Directions for this task:
Filter the listing for lines containing "given".

§

@[simp] theorem State.updCtx_clk (s : State) (n : Nat) (f : Context → Context) : (s.updCtx n f).clk = s.clk := rfl
@[simp] theorem State.updCtx_mem (s : State) (n : Nat) (f : Context → Context) : (s.updCtx n f).mem = s.mem := rfl
@[simp] theorem State.updCtx_poison (s : State) (n : Nat) (f : Context → Context) : (s.updCtx n f).poison = s.poison := rfl
@[simp] theorem State.updCtx_watched (s : State) (n : Nat) (f : Context → Context) : (s.updCtx n f).watched = s.watched := rfl
@[simp] theorem State.updCtx_homes (s : State) (n : Nat) (f : Context → Context) : (s.updCtx n f).homes = s.homes := rfl
@[simp] theorem State.updCtx_reqs (s : State) (n : Nat) (f : Context → Context) : (s.updCtx n f).reqs = s.reqs := rfl
@[simp] theorem State.updCtx_lists (s : State) (n : Nat) (f : Context → Context) : (s.updCtx n f).lists = s.lists := rfl
@[simp] theorem State.updCtx_keys (s : State) (n : Nat) (f : Context → Context) : (s.updCtx n f).keys = s.keys := rfl
@[simp] theorem State.updCtx_outbox (s : State) (n : Nat) (f : Context → Context) : (s.updCtx n f).outbox = s.outbox := rfl
@[simp] theorem State.updCtx_dies (s : State) (n : Nat) (f : Context → Context) : (s.updCtx n f).dies = s.dies := rfl
@[simp] theorem State.updCtx_clusters (s : State) (n : Nat) (f : Context → Context) : (s.updCtx n f).clusters = s.clusters := rfl
@[simp] theorem State.updCtx_cores (s : State) (n : Nat) (f : Context → Context) : (s.updCtx n f).cores = s.cores := rfl
@[simp] theorem State.updCtx_mgmt (s : State) (n : Nat) (f : Context → Context) : (s.updCtx n f).mgmt = s.mgmt := rfl
@[simp] theorem State.updCtx_agenda (s : State) (n : Nat) (f : Context → Context) : (s.updCtx n f).agenda = s.agenda := rfl
@[simp] theorem State.updCtx_actor (s : State) (n : Nat) (f : Context → Context) : (s.updCtx n f).actor = s.actor := rfl
@[simp] theorem State.updCtx_freeIx (s : State) (n : Nat) (f : Context → Context) : (s.updCtx n f).freeIx = s.freeIx := rfl

@[simp] theorem State.updQueue_clk (s : State) (q : Nat) (f : Queue → Queue) : (s.updQueue q f).clk = s.clk := rfl
@[simp] theorem State.updQueue_mem (s : State) (q : Nat) (f : Queue → Queue) : (s.updQueue q f).mem = s.mem := rfl
@[simp] theorem State.updQueue_poison (s : State) (q : Nat) (f : Queue → Queue) : (s.updQueue q f).poison = s.poison := rfl
@[simp] theorem State.updQueue_watched (s : State) (q : Nat) (f : Queue → Queue) : (s.updQueue q f).watched = s.watched := rfl
@[simp] theorem State.updQueue_homes (s : State) (q : Nat) (f : Queue → Queue) : (s.updQueue q f).homes = s.homes := rfl
@[simp] theorem State.updQueue_reqs (s : State) (q : Nat) (f : Queue → Queue) : (s.updQueue q f).reqs = s.reqs := rfl
@[simp] theorem State.updQueue_lists (s : State) (q : Nat) (f : Queue → Queue) : (s.updQueue q f).lists = s.lists := rfl
@[simp] theorem State.updQueue_keys (s : State) (q : Nat) (f : Queue → Queue) : (s.updQueue q f).keys = s.keys := rfl
@[simp] theorem State.updQueue_outbox (s : State) (q : Nat) (f : Queue → Queue) : (s.updQueue q f).outbox = s.outbox := rfl
@[simp] theorem State.updQueue_dies (s : State) (q : Nat) (f : Queue → Queue) : (s.updQueue q f).dies = s.dies := rfl
@[simp] theorem State.updQueue_clusters (s : State) (q : Nat) (f : Queue → Queue) : (s.updQueue q f).clusters = s.clusters := rfl
@[simp] theorem State.updQueue_cores (s : State) (q : Nat) (f : Queue → Queue) : (s.updQueue q f).cores = s.cores := rfl
@[simp] theorem State.updQueue_mgmt (s : State) (q : Nat) (f : Queue → Queue) : (s.updQueue q f).mgmt = s.mgmt := rfl
@[simp] theorem State.updQueue_agenda (s : State) (q : Nat) (f : Queue → Queue) : (s.updQueue q f).agenda = s.agenda := rfl
@[simp] theorem State.updQueue_actor (s : State) (q : Nat) (f : Queue → Queue) : (s.updQueue q f).actor = s.actor := rfl
@[simp] theorem State.updQueue_freeIx (s : State) (q : Nat) (f : Queue → Queue) : (s.updQueue q f).freeIx = s.freeIx := rfl
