-- ==== Sys2Proof/Laws/Vector.lean ====
section
/-! SUPPORT. Vector, predicate and window writes, once for every instruction that makes one. -/
namespace Sys2Proof.Machine

/-- A word whose effect changed nothing but registers of its core, and put results in flight, completes. -/
theorem completes_of_done {s u : State} {h : Hdr} {len : Nat} {early : At → State → Option TrapInfo} {again : At → Bool}
    {body : At → State → Res} {v : At} {lat : Nat} {i : Instr} {c : Core} {rel : Core → Prop} (l : List Flight)
    (hr : Ready s h v) (hi : exec i s = s.issueWord h len early again body) (he : early v s = none) (ha : again v = false)
    (hb : body v s = .done u lat) (hu : OnlyCore s u v.ci c) (hfl : c.flights = l ++ v.c.flights) (hst : c.strand v.e = v.st)
    (htok : c.tokens = v.c.tokens) (hvn : c.vnext = v.c.vnext)
    (hrel : ∀ d due, c.undo v.e d = c.withFlights (landed due l ++ v.c.flights) →
      (∀ p, p ∈ (d.strand v.e).pushes.drop v.st.pushes.length → p.due = due) →
      (v.e = .v → (0 < lat → s.iclk v.c < due) ∧ due ≤ s.iclk v.c + lat) → rel d) :
    Completes i s h len v rel := by
  obtain ⟨d, due, hd, hret, hundo, hp, hdue⟩ := hu.retire h len lat l hfl hst htok hvn
  exact ⟨_, d, by rw [hi]; exact issueWord_done hr he ha hb, hd, hd.sameMem, hret, hrel d due hundo hp hdue⟩

/-- Nothing in flight to a register decides a lane. -/
theorem laterWins_of_none {s : State} {v : At} {d : Dest} {i : Nat} (h : v.c.flight? (s.iclk v.c) d = none) :
    s.laterWins v d i = true := by
  have : v.c.flights.find? (fun f => f.dest == d && decide (s.iclk v.c < f.landAt) && f.lanes.getLsbD i) = none := by
    rw [List.find?_eq_none]
    intro f hm hq
    have := List.find?_eq_none.mp h f hm
    simp_all
  unfold State.laterWins; rw [this]

/-- An element of a register given by its lanes depends on its own lane only. -/
theorem elemOf_lane {w j : Nat} {x y : RegFile 6 (BitVec 32)} (h : x.at' (j * w / 32) = y.at' (j * w / 32)) :
    elemOf w x j = elemOf w y j := by
  unfold elemOf; rw [h]

/-- A lane of a register given by its lanes. -/
theorem at'_tab6 {α : Type} {f : Nat → α} {i : Nat} (h : i < 64) : (RegFile.tab 6 f).at' i = f i :=
  RegFile.at'_tab f h

theorem At.fly_v (v : At) (s : State) (c : Core) (d : Dest) (l : BitVec 64) (lat : Nat) (o : Old) :
    (v.fly s c d l lat o).v = c.v := by
  rw [At.fly_undo]

theorem At.fly_p (v : At) (s : State) (c : Core) (d : Dest) (l : BitVec 64) (lat : Nat) (o : Old) :
    (v.fly s c d l lat o).p = c.p := by
  rw [At.fly_undo]

theorem At.fly_w (v : At) (s : State) (c : Core) (d : Dest) (l : BitVec 64) (lat : Nat) (o : Old) :
    (v.fly s c d l lat o).w = c.w := by
  rw [At.fly_undo]

/-- A vector write as an effect on the core; w and g describe the lanes as elements. -/
theorem putV_spec {s : State} {v : At} (hv : s.at? = some v) (vd : BitVec 5) (lanes : BitVec 64) (f : Nat → BitVec 32)
    (lat w : Nat) (g : Nat → Nat)
    (hw : ∀ j, j * w / 32 < 64 → bits (f (j * w / 32)).toNat (j * w % 32 + w - 1) (j * w % 32) = g j % 2 ^ w)
    (hn : ∀ j, j < 2048 / w → j * w / 32 < 64) :
    ∃ c, OnlyCore s (v.putV s vd lanes f lat) v.ci c ∧
      (∀ r, r ≠ vd → c.v.read r = v.c.v.read r) ∧
      (∀ i, i < 64 → lanes.getLsbD i = false → (c.v.read vd).at' i = (v.c.v.read vd).at' i) ∧
      (v.c.flight? (s.iclk v.c) (.v vd) = none →
        ∀ j, j < 2048 / w → lanes.getLsbD (j * w / 32) = true → elemOf w (c.v.read vd) j = g j % 2 ^ w) ∧
      (∀ i, i < 64 → (c.v.read vd).at' i = (v.c.v.read vd).at' i ∨
        ∀ j, j * w / 32 = i → elemOf w (c.v.read vd) j = g j % 2 ^ w) ∧
      c.flights = v.flying s (.v vd) lanes lat .none ++ v.c.flights ∧
      { c with v := v.c.v, flights := v.c.flights } = v.c := by
  obtain ⟨-, hc, -⟩ := State.at?_some hv
  unfold At.putV
  refine ⟨_, OnlyCore.of_updCore _ hc, ?_, ?_, ?_, ?_, ?_, ?_⟩
  · intro r hr
    show (At.fly v s _ _ _ _ _).v.read r = _
    rw [At.fly_v]
    exact RegFile.read_write_ne _ _ hr
  · intro i hi hl
    show ((At.fly v s _ _ _ _ _).v.read vd).at' i = _
    rw [At.fly_v]
    simp [at'_tab6 hi, hl]
  · intro hf j hj hl
    show elemOf w ((At.fly v s _ _ _ _ _).v.read vd) j = _
    rw [At.fly_v, ← hw j (hn j hj)]
    unfold elemOf
    simp [at'_tab6 (hn j hj), hl, laterWins_of_none hf]
  · intro i hi
    show ((At.fly v s _ _ _ _ _).v.read vd).at' i = _ ∨ ∀ j, j * w / 32 = i →
      elemOf w ((At.fly v s _ _ _ _ _).v.read vd) j = _
    rw [At.fly_v]
    by_cases hl : (lanes.getLsbD i && s.laterWins v (.v vd) i) = true
    · right
      intro j hj
      subst hj
      rw [← hw j hi]
      unfold elemOf
      rw [RegFile.read_write_self, at'_tab6 hi, if_pos hl]
    · left
      rw [RegFile.read_write_self, at'_tab6 hi, if_neg hl]
  · show (At.fly v s _ _ _ _ _).flights = _
    rw [At.fly_flights]
  · show { At.fly v s _ _ _ _ _ with v := v.c.v, flights := v.c.flights } = v.c
    rw [At.fly_undo]

/-- Every instruction that writes one vector register completes. -/
theorem vecOp_completes {s : State} {h : Hdr} {v : At} {f : FmtV} {lat w : Nat} {i : Instr}
    {F : At → State → Nat → Nat → BitVec 32} {g : Nat → Nat} (hr : Ready s h v) (hi : exec i s = vecOp i h f lat F s)
    (hw : ∀ j, j * w / 32 < 64 →
      bits (F v s (v.ty f.ty.toNat) (j * w / 32)).toNat (j * w % 32 + w - 1) (j * w % 32) = g j % 2 ^ w)
    (hn : ∀ j, j < 2048 / w → j * w / 32 < 64) :
    CompletesV i s h v f.vd (s.active v f) w lat g := by
  intro hty
  obtain ⟨-, hc, hst⟩ := State.at?_some hr.actor
  obtain ⟨c, hu, hkeeps, hmask, hval, hover, hfl, hk⟩ :=
    putV_spec hr.actor f.vd (s.active v f) (F v s (v.ty f.ty.toNat)) lat w g hw hn
  have e1 : c.strand v.e = v.st := by
    rw [hst, ← hk]; cases v.e <;> rfl
  have e2 : c.tokens = v.c.tokens := by rw [← hk]
  have e3 : c.vnext = v.c.vnext := by rw [← hk]
  refine completes_of_done _ hr hi hty rfl rfl hu hfl e1 e2 e3 (fun d due hd hp hdue => ?_)
  have ev : d.v = c.v := by
    exact (by cases v.e <;> rfl : d.v = (c.undo v.e d).v).trans ((congrArg Core.v hd :) : _ = (c.withFlights _).v)
  have ef : d.flights = landed due (v.flying s (.v f.vd) (s.active v f) lat .none) ++ v.c.flights := by
    exact (by cases v.e <;> rfl : d.flights = (c.undo v.e d).flights).trans (congrArg Core.flights hd)
  refine ⟨⟨?_, ?_, ?_, ?_, At.flies_of ef hp hdue⟩, ?_⟩
  · rw [ev]; exact hkeeps
  · rw [ev]; exact hmask
  · rw [ev]; exact hval
  · rw [ev]; exact hover
  · have : { v.c.undoV v.e d with v := v.c.v } = { c.undo v.e d with v := v.c.v, flights := v.c.flights } := by
      unfold Core.undoV Core.undo
      rw [e1, hst, e2, e3]
    rw [this, hd]; exact hk

end Sys2Proof.Machine
end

§

Answer to the exercise:
/-- An element of a register given by its lanes depends on its own lane only. -/
/-- A lane of a register given by its lanes. -/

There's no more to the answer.